Thousands of civilians desperate to flee Afghanistan thronged Kabul airport’s single runway on Monday after the Taliban seized the capital, prompting the United States to suspend evacuations as it came under mounting criticism at home.
During his address to the nation, Biden said he stood by his decision and accepted responsibility for it.
“It was never supposed to have been creating a unified, centralized democracy,” Biden said of the 20-year-long war.
“I stand squarely behind my decision. After 20 years, I’ve learned the hard way that there was never a good time to withdraw U.S. forces. That’s why we’re still there. We were clear-eyed about the risk. We planned for every contingency,” he said. “The truth is, this did unfold more quickly than we had anticipated.”

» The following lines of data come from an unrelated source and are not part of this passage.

/-! ### Halves of a STAGE stream (R315) -/

/-- Half h of a stream is full: every one of its LEAD tiles is complete, and none of them awaits its return after a stall break. -/
def Stream.halfFull (x : Stream) (h : Nat) : Bool :=
  let l := smLead x.image
  l != 0 && (List.range l).all (fun i => x.completed.contains (h * l + i) && (mget x.installed (h * l + i)).isSome)
/-- A half has been released. -/
def Stream.freed (x : Stream) (h : Nat) : Bool := decide (h < x.released) || x.early.contains h
/-- Halves released since ARM: F of R315. -/
def Stream.halvesFreed (x : Stream) : Nat := x.released + x.early.length
/-- Notes the release of a half. -/
def Stream.freeHalf (x : Stream) (h : Nat) : Stream :=
  let e := h :: x.early
  let n := ((List.range e.length).takeWhile (fun i => e.contains (x.released + i))).length
  { x with released := x.released + n, early := e.filter (fun i => decide (x.released + n ≤ i)) }
/-- The full halves that have not been released, oldest first. -/
def Stream.fullHalves (x : Stream) : List Nat :=
  ((List.range (x.nextTile / max 1 (smLead x.image) + 1 - x.released)).map (x.released + ·)).filter (fun h => !x.freed h && x.halfFull h)
/-- Releases a half of a stream: its blocks serve no further lookup. -/
def State.releaseHalf (s : State) (k h : Nat) : State :=
  let inHalf := fun (m : Line) (j : Nat) => halfOf m j == h
  let m := (s.stream k).image
  let s := { s with groves := s.groves.map (fun (g : Grove) => { g with leafCache := g.leafCache.filter (fun b =>
    match b.staged with | some (k', j) => !(k' == k && inHalf m j) | none => true) }) }
  s.modStream k (fun x => { x.freeHalf h with
    completed := x.completed.filter (fun j => !inHalf m j), outstanding := x.outstanding.filter (fun j => !inHalf m j),
    lookups := merase x.lookups h, installed := mfilter x.installed (fun j _ => !inHalf m j),
    consumed := x.consumed + (if smUses m = 0 then smLead m * smTileBytes m else 0) })
/-- Releases the full halves whose lookups have reached USES, and, oldest first, one for each START that is held. -/
def State.settleHalves (s : State) (k : Nat) : State :=
  iter (fun s =>
    let x := s.stream k
    match x.fullHalves.find? (fun h => smUses x.image != 0 && decide (smUses x.image ≤ mgetD x.lookups h 0)) with
    | some h => s.releaseHalf k h
    | none => match x.fullHalves with
      | h :: _ => if 0 < x.heldStarts then (s.releaseHalf k h).modStream k (fun x => { x with heldStarts := x.heldStarts - 1 }) else s
      | [] => s) ((s.stream k).fullHalves.length + 1) s

/-! ### Leaf caches -/

/-- Lines of the demand part (R314). -/
def State.demandLines (s : State) : Nat := 12288 - s.stageLines
/-- A block as its id names it for a query of an epoch (R395, R406). -/
def State.blockId (s : State) (c h i n e : Nat) : BlockId := { ctx := c, scene := h, tag := s.leafTag c h i n e, index := i }
/-- A leaf fill of the block is under way in the grove. -/
def State.leafFillOf (s : State) (g : Nat) (id : BlockId) : Option LeafFill := s.leafFills.find? (fun f => f.grove == g && f.id == id)
/-- The block belongs to a staged tile whose lines have been requested and which is not installed (R317 step 2). -/
def State.stagePending (s : State) (g : Nat) (id : BlockId) : Bool :=
  id.tag == 0 && (match s.bound id.ctx id.scene with
    | none => false
    | some d =>
      let a := (leafAddr d id.index)
      s.streams.any (fun e =>
        let x := e.2
        smKind x.image == 1 && x.owner == id.ctx && smScene x.image == id.scene && (smGroves x.image).getLsbD g && (s.grove g).state == .run &&
        !x.cancelling &&
        (x.undone ++ x.completed).any (fun j => !((mgetD x.installed j []).contains g) && !x.freed (halfOf x.image j) && !s.tileWaits e.1 j && !x.again.contains j &&
          decide ((a - x.tileAddr j 0).toNat < smTileBytes x.image))))
/-- The installed copy that serves a lookup in grove g, in the order of R317: a staged one, none while a staged one is on its
way, one of the demand part. -/
def State.peekBlock (s : State) (g : Nat) (id : BlockId) : Option LeafBlock :=
  let l := (s.grove g).leafCache.filter (fun b => b.id == id)
  match l.find? (fun b => b.staged.isSome) with
  | some b => some b
  | none => if s.stagePending g id then none else l.head?
/-- Notes a served lookup: the block's use, and USES of its half (R315, R317). -/
def State.served (s : State) (g : Nat) (b : LeafBlock) : State :=
  let s := s.modGrove g (fun x => { x with leafCache := x.leafCache.map (fun y =>
    if y.id == b.id && y.staged == b.staged then { y with looked := true, lastUse := s.coreNow } else y) })
  match b.staged with
  | none => s
  | some (k, j) =>
    let s := (s.count 24 1).modStream k (fun x =>
      let h := halfOf x.image j
      { x with lookups := mset x.lookups h (mgetD x.lookups h 0 + 1), windowLookups := x.windowLookups + 1 })
    s.settleHalves k
/-- Starts a leaf fill of a block of n lines into grove g's demand part (R317 step 4, R318, R319). -/
def State.leafFill (s : State) (g : Nat) (id : BlockId) (n cls : Nat) (prefetch haze : Bool) : State :=
  let f : LeafFill := { grove := g, id := id, count := n, attempt := 0, prefetch := prefetch, haze := haze, cls := cls, forcedBad := false,
                        queued := false }
  ({ s with leafFills := s.leafFills ++ [f] } : State).request (.leaf g id) id.ctx cls
/-- A lookup of a block by a lane (R317): served, or it waits, on a staged tile or on a leaf fill. -/
def State.lookup (s : State) (g : Nat) (id : BlockId) (n cls : Nat) (haze : Bool) : State × Option LeafBlock :=
  match s.peekBlock g id with
  | some b => (s.served g b, some b)
  | none =>
    if s.stagePending g id then (s, none)
    else if (s.leafFillOf g id).isSome then
      -- a lookup that meets a prefetch makes it a demand fill (R327)
      ({ s with leafFills := s.leafFills.map (fun (f : LeafFill) => if f.grove == g && f.id == id then { f with prefetch := false } else f) }, none)
    else ((s.leafFill g id n cls false haze).count 25 1, none)
/-- The block a lane's held LEAF reference names, with the lines its CLINES gives. -/
def State.heldBlock (s : State) (l : Lane) : Option (BlockId × Nat) :=
  match l.held, mget s.pool l.slot with
  | some e, some q => some (s.blockId q.ctx e.scene (refIndex e.ref) e.clines q.epoch, e.clines)
  | _, _ => none
/-- Some lane of a grove's sheaves waits on, or is being served from, the block (R318). -/
def State.blockInUse (s : State) (g : Nat) (id : BlockId) : Bool :=
  s.sheaves.any (fun e => decide (e.1 / 48 / 8 = g) && (match e.2.wait with
    | .leaf grp _ | .testb grp _ => e.2.lanes.any (fun l => grp.contains l.n && (match s.heldBlock l with | some (b, _) => b == id | none => false))
    | _ => false))
/-- Lines that the demand part of a grove holds. -/
def demandUsed (l : List LeafBlock) : Nat := ((l.filter (fun b => b.staged.isNone)).map (fun b => b.lines.length)).foldl (· + ·) 0
/-- Evicts least recently looked-up blocks that no lane uses until n lines fit (R318). -/
def State.makeRoom (s : State) (g n : Nat) : State :=
  iter (fun s =>
    let cache := (s.grove g).leafCache
    if demandUsed cache + n ≤ s.demandLines then s
    else
      match leastBy (fun b => [b.lastUse]) (cache.filter (fun b => b.staged.isNone && !s.blockInUse g b.id)) with
      | none => s
      | some b =>
        let s := (s.modGrove g (fun x => { x with leafCache := x.leafCache.filter (fun y => !(y.id == b.id && y.staged.isNone)) })).count 26 1
        if b.prefetched && !b.looked then
          ({ s with sched := { s.sched with ivPfUnused := s.sched.ivPfUnused + 1 } } : State).count 28 1
        else s) (s.grove g).leafCache.length s
/-- Installs a block in the demand part of a grove (R318). -/
def State.installBlock (s : State) (g : Nat) (id : BlockId) (ls : List Line) (suspect prefetched : Bool) : State :=
  let b : LeafBlock := { id := id, lines := ls, suspect := suspect, prefetched := prefetched, looked := false, lastUse := s.coreNow, staged := none }
  s.modGrove g (fun x => { x with leafCache := x.leafCache.filter (fun y => !(y.id == id && y.staged.isNone)) ++ [b] })

/-! ### The leaf handle queues (R20, R318, R329, R330) -/

/-- A handle of the block, or of the tile, is still held by its producer. -/
def LeafHandle.same : LeafHandle → XferWhat → Bool
  | .block id _ _, .leaf _ id' => id == id'
  | .tile k j _, .tile k' j' => k == k' && j == j'
  | _, _ => false
/-- Enters a handle in the leaf handle queue of a grove, or holds it until there is room (R330). Handles that the producer
holds already go first. -/
def State.pushLeaf (s : State) (g cls : Nat) (h : LeafHandle) : State :=
  if s.leafHeld.any (fun x => x.1 == g) then { s with leafHeld := s.leafHeld ++ [(g, cls, h)] }
  else match hqPush (mgetD s.leafQ g []) cls [h] with
  | some (q, e) => ({ s with leafQ := mset s.leafQ g q } : State).count 29 e
  | none => { s with leafHeld := s.leafHeld ++ [(g, cls, h)] }
/-- A transfer whose handles have all entered their queues can retire (R307). -/
def State.settleLeafXfer (s : State) (g : Nat) (h : LeafHandle) : State :=
  let w := match h with | .block id _ _ => XferWhat.leaf g id | .tile k j _ => .tile k j
  if s.leafHeld.any (fun x => x.2.2.same w && (match w with | .leaf g' _ => x.1 == g' | _ => true)) then s else s.finishXfer w
/-- Held handles of a grove enter its queue while there is room. -/
def State.retryLeaf (s : State) (g : Nat) : State :=
  iter (fun s => match s.leafHeld.find? (fun x => x.1 == g) with
    | none => s
    | some x => match hqPush (mgetD s.leafQ g []) x.2.1 [x.2.2] with
      | none => s
      | some (q, e) =>
        (({ s with leafQ := mset s.leafQ g q, leafHeld := s.leafHeld.eraseP (fun y => y.1 == g) } : State).count 29 e).settleLeafXfer g x.2.2)
    s.leafHeld.length s
/-- The leaf cache of a grove acts on a handle (R318): a block goes into the demand part when there is room, a tile into the
staging part. None when it cannot act: then the handle stays at the head (DESIGN CHOICE, assumption 113: where no block may
be evicted, the block waits). A handle whose fill or stream has gone is let go. -/
def State.actLeaf (s : State) (g : Nat) (h : LeafHandle) : Option State :=
  match h with
  | .block id ls sus =>
    match s.leafFills.find? (fun f => f.grove == g && f.id == id && f.queued) with
    | none => some s
    | some f =>
      let s := s.makeRoom g ls.length
      if s.demandLines < demandUsed (s.grove g).leafCache + ls.length then none
      else some (({ s with leafFills := s.leafFills.filter (fun x => !(x.grove == g && x.id == id)) } : State).installBlock g id ls sus f.prefetch)
  | .tile k j bs =>
    let x := s.stream k
    if x.state == .idle || x.cancelling || !(x.undone ++ x.completed).contains j || x.again.contains j then some s
    else
      -- the tile takes the staging lines of the tile that lay there before (R315)
      let old := fun (b : LeafBlock) => match b.staged with
        | some (k', i) => k' == k && i != j && i % (2 * smLead x.image) == j % (2 * smLead x.image)
        | none => false
      some ((s.modGrove g (fun y => { y with leafCache := y.leafCache.filter (fun b => !old b) ++ bs.map (fun b => { b with lastUse := s.coreNow }) })).modStream k
        (fun x => { x with installed := mset x.installed j (g :: mgetD x.installed j []) }))
/-- The leaf cache of a grove takes the heads of its queue while it can act on them (R318, R331). -/
def State.drainLeaf (s : State) (g : Nat) : State :=
  iter (fun s => match mgetD s.leafQ g [] with
    | [] => s
    | e :: rest => match s.actLeaf g e.item with
      | none => s
      | some s => ({ s with leafQ := if rest.isEmpty then merase s.leafQ g else mset s.leafQ g rest } : State).retryLeaf g)
    ((mgetD s.leafQ g []).length + s.leafHeld.length) s
/-- Hands a handle to a grove's leaf cache. -/
def State.handLeaf (s : State) (g cls : Nat) (h : LeafHandle) : State := ((s.pushLeaf g cls h).settleLeafXfer g h).drainLeaf g

/-! ### Decryption of a leaf block (R124) -/

/-- The key slot of a context (R440, R459). -/
def State.keyOf (s : State) (c : Nat) : Option KeySlot :=
  let d := (s.ctx c).desc
  if dKeyEn d then mget s.keys (dKeySlot d) else none
/-- Bytes as lines. -/
def toLines (n : Nat) (bs : List Byte) : List Line := (List.range n).map (fun i => ofBytes 1024 ((bs.drop (128 * i)).take 128))
/-- A leaf block's body decrypted: bytes 16 on are one data unit. -/
def decryptLeaf (k : KeySlot) (index : Nat) (ls : List Line) : List Line :=
  let bs := ls.flatMap (fun l => bytesOf l 128)
  toLines ls.length (bs.take 16 ++ xtsDecrypt k (2 ^ 63 + index) (bs.drop 16))
/-- Node line n of bough b decrypted. -/
def decryptNode (k : KeySlot) (b n : Nat) (l : Line) : Line := ofBytes 1024 (xtsDecrypt k (64 * b + n) (bytesOf l 128))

Biden took the Afghan government for precipitating its own swift downfall to the Taliban. He said the nation’s political leaders “gave up and fled the country,” and the Afghan military collapsed — “sometimes without even trying to fight.” This is after the United States spent over a trillion dollars over two decades to train and equip the Afghan military.
“American troops cannot and should not be fighting in a war, and dying in a war, that Afghan forces were not willing to fight for themselves,” the president said. “We gave [the Afghan military and its government] every chance to determine their own future. What we could not provide them was the will to fight for that future.”
Biden said the United States will continue to support the Afghan people and push for regional diplomacy — and speak out for the basic rights of all Afghanis now under threat from the Taliban. The U.S. will also dispatch 6,000 U.S. soldiers to Afghanistan to assist in securing the Kabul Airport and safely evacuate personnel and American citizens living there.
The Taliban would suffer severe military consequences if it attempts to attack American forces during this operation, Biden warned.
The U.S. will also expand refugee access to consider special immigration visas for those wishing to flee the Taliban and come to America.
“Once we have completed this mission, we will conclude our military withdrawal and end America’s longest war after 20 long years of bloodshed,” Biden said. “The events we’re seeing now are sadly proof that no amount of military force would ever deliver a stable united secure Afghanistan, which is known in history as the graveyard of empires.”
Biden is the fourth U.S. president to command the war in Afghanistan — and he said he would accept the responsibility of bringing it to a close.
“I will not pass this responsibility on to a fifth president. I will not mislead the American people by claiming that just a little more time in Afghanistan would make all the difference, nor will I shrink from my share of the responsibility for where we are today, and how we must move forward from here,” the president said. “I am the president of the United States of America. The buck stops with me.”